**Work request:**
Check each line of the records below and collect those that include the word "labels".
Entries supplied START
-- ==== Sys2Proof/Laws/State.lean ====
section
/-! SUPPORT. What each named update of the state leaves in each field, true by rfl; no later proof unfolds a record update. -/

namespace Sys2Proof.Machine

/-! ### countDraws -/

@[simp] theorem countDraws_sr (s : State) : (countDraws s).sr = s.sr := rfl
@[simp] theorem countDraws_regs (s : State) : (countDraws s).regs = s.regs := rfl
@[simp] theorem countDraws_pc (s : State) : (countDraws s).pc = s.pc := rfl
@[simp] theorem countDraws_saved (s : State) : (countDraws s).saved = s.saved := rfl
@[simp] theorem countDraws_pending (s : State) : (countDraws s).pending = s.pending := rfl
@[simp] theorem countDraws_traceDue (s : State) : (countDraws s).traceDue = s.traceDue := rfl
@[simp] theorem countDraws_waitAt (s : State) : (countDraws s).waitAt = s.waitAt := rfl
@[simp] theorem countDraws_mem (s : State) : (countDraws s).mem = s.mem := rfl
@[simp] theorem countDraws_text (s : State) : (countDraws s).text = s.text := rfl
@[simp] theorem countDraws_labels (s : State) : (countDraws s).labels = s.labels := rfl
@[simp] theorem countDraws_env (s : State) : (countDraws s).env = s.env := rfl
@[simp] theorem countDraws_draws (s : State) : (countDraws s).draws = s.draws + 2 := rfl
@[simp] theorem countDraws_params (s : State) : (countDraws s).params = s.params := rfl

/-! ### resetCpu -/

@[simp] theorem resetCpu_sr (s : State) : (resetCpu s).sr = resetSr s.params := rfl
@[simp] theorem resetCpu_regs (s : State) : (resetCpu s).regs = RegFile.reset := rfl
@[simp] theorem resetCpu_pc (s : State) : (resetCpu s).pc = s.params.resetEntry := rfl
@[simp] theorem resetCpu_saved (s : State) : (resetCpu s).saved = none := rfl
@[simp] theorem resetCpu_pending (s : State) : (resetCpu s).pending = s.pending := rfl
@[simp] theorem resetCpu_traceDue (s : State) : (resetCpu s).traceDue = false := rfl
@[simp] theorem resetCpu_waitAt (s : State) : (resetCpu s).waitAt = none := rfl
@[simp] theorem resetCpu_mem (s : State) : (resetCpu s).mem = s.mem := rfl
@[simp] theorem resetCpu_text (s : State) : (resetCpu s).text = s.text := rfl
@[simp] theorem resetCpu_labels (s : State) : (resetCpu s).labels = s.labels := rfl
@[simp] theorem resetCpu_env (s : State) : (resetCpu s).env = s.env := rfl
@[simp] theorem resetCpu_draws (s : State) : (resetCpu s).draws = s.draws := rfl
@[simp] theorem resetCpu_params (s : State) : (resetCpu s).params = s.params := rfl

/-! ### withdrawRequest -/

@[simp] theorem withdrawRequest_sr (q : Priority) (s : State) : (withdrawRequest q s).sr = s.sr := rfl
@[simp] theorem withdrawRequest_regs (q : Priority) (s : State) : (withdrawRequest q s).regs = s.regs := rfl
@[simp] theorem withdrawRequest_pc (q : Priority) (s : State) : (withdrawRequest q s).pc = s.pc := rfl
@[simp] theorem withdrawRequest_saved (q : Priority) (s : State) : (withdrawRequest q s).saved = s.saved := rfl
@[simp] theorem withdrawRequest_pending (q : Priority) (s : State) : (withdrawRequest q s).pending = s.pending.erase q := rfl
@[simp] theorem withdrawRequest_traceDue (q : Priority) (s : State) : (withdrawRequest q s).traceDue = s.traceDue := rfl
@[simp] theorem withdrawRequest_waitAt (q : Priority) (s : State) : (withdrawRequest q s).waitAt = s.waitAt := rfl
@[simp] theorem withdrawRequest_mem (q : Priority) (s : State) : (withdrawRequest q s).mem = s.mem := rfl
@[simp] theorem withdrawRequest_text (q : Priority) (s : State) : (withdrawRequest q s).text = s.text := rfl
@[simp] theorem withdrawRequest_labels (q : Priority) (s : State) : (withdrawRequest q s).labels = s.labels := rfl
@[simp] theorem withdrawRequest_env (q : Priority) (s : State) : (withdrawRequest q s).env = s.env := rfl
@[simp] theorem withdrawRequest_draws (q : Priority) (s : State) : (withdrawRequest q s).draws = s.draws := rfl
@[simp] theorem withdrawRequest_params (q : Priority) (s : State) : (withdrawRequest q s).params = s.params := rfl

/-! ### raiseRequest: only `pending` can change -/

theorem raiseRequest_eq (q : Priority) (s : State) :
    raiseRequest q s = { s with pending := (raiseRequest q s).pending } := by
  unfold raiseRequest; split <;> rfl

@[simp] theorem raiseRequest_sr (q : Priority) (s : State) : (raiseRequest q s).sr = s.sr := by rw [raiseRequest_eq]
@[simp] theorem raiseRequest_regs (q : Priority) (s : State) : (raiseRequest q s).regs = s.regs := by rw [raiseRequest_eq]
@[simp] theorem raiseRequest_pc (q : Priority) (s : State) : (raiseRequest q s).pc = s.pc := by rw [raiseRequest_eq]
@[simp] theorem raiseRequest_saved (q : Priority) (s : State) : (raiseRequest q s).saved = s.saved := by rw [raiseRequest_eq]
@[simp] theorem raiseRequest_traceDue (q : Priority) (s : State) : (raiseRequest q s).traceDue = s.traceDue := by
  rw [raiseRequest_eq]
@[simp] theorem raiseRequest_mem (q : Priority) (s : State) : (raiseRequest q s).mem = s.mem := by rw [raiseRequest_eq]
@[simp] theorem raiseRequest_waitAt (q : Priority) (s : State) : (raiseRequest q s).waitAt = s.waitAt := by
  rw [raiseRequest_eq]
@[simp] theorem raiseRequest_text (q : Priority) (s : State) : (raiseRequest q s).text = s.text := by rw [raiseRequest_eq]
@[simp] theorem raiseRequest_labels (q : Priority) (s : State) : (raiseRequest q s).labels = s.labels := by
  rw [raiseRequest_eq]
@[simp] theorem raiseRequest_env (q : Priority) (s : State) : (raiseRequest q s).env = s.env := by rw [raiseRequest_eq]
@[simp] theorem raiseRequest_draws (q : Priority) (s : State) : (raiseRequest q s).draws = s.draws := by rw [raiseRequest_eq]
@[simp] theorem raiseRequest_params (q : Priority) (s : State) : (raiseRequest q s).params = s.params := by
  rw [raiseRequest_eq]

/-! ### placeLine (withFetchWord) -/

@[simp] theorem placeLine_text (s : State) (l : Line) : (placeLine s l).text = setLine s.text s.pc l := rfl
@[simp] theorem placeLine_sr (s : State) (l : Line) : (placeLine s l).sr = setBit (setBit s.sr 12 false) 13 false := rfl
@[simp] theorem placeLine_pc (s : State) (l : Line) : (placeLine s l).pc = s.pc := rfl
@[simp] theorem placeLine_regs (s : State) (l : Line) : (placeLine s l).regs = s.regs := rfl
@[simp] theorem placeLine_saved (s : State) (l : Line) : (placeLine s l).saved = s.saved := rfl
@[simp] theorem placeLine_pending (s : State) (l : Line) : (placeLine s l).pending = s.pending := rfl
@[simp] theorem placeLine_traceDue (s : State) (l : Line) : (placeLine s l).traceDue = false := rfl
@[simp] theorem placeLine_waitAt (s : State) (l : Line) : (placeLine s l).waitAt = none := rfl
@[simp] theorem placeLine_mem (s : State) (l : Line) : (placeLine s l).mem = s.mem := rfl
@[simp] theorem placeLine_labels (s : State) (l : Line) : (placeLine s l).labels = s.labels := rfl
@[simp] theorem placeLine_env (s : State) (l : Line) : (placeLine s l).env = [] := rfl
@[simp] theorem placeLine_draws (s : State) (l : Line) : (placeLine s l).draws = s.draws := rfl
@[simp] theorem placeLine_params (s : State) (l : Line) : (placeLine s l).params = s.params := rfl

/-- The line placed is the one found at its place. -/
theorem setLine_get (t : List Line) (n : Nat) (l : Line) : (setLine t n l)[n]? = some l := by
  induction t, n, l using setLine.induct <;> simp_all [setLine]

end Sys2Proof.Machine
end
Entries supplied END
**Answer to this exercise:**
@[simp] theorem countDraws_labels (s : State) : (countDraws s).labels = s.labels := rfl
@[simp] theorem resetCpu_labels (s : State) : (resetCpu s).labels = s.labels := rfl
@[simp] theorem withdrawRequest_labels (q : Priority) (s : State) : (withdrawRequest q s).labels = s.labels := rfl
@[simp] theorem raiseRequest_labels (q : Priority) (s : State) : (raiseRequest q s).labels = s.labels := by
@[simp] theorem placeLine_labels (s : State) (l : Line) : (placeLine s l).labels = s.labels := rfl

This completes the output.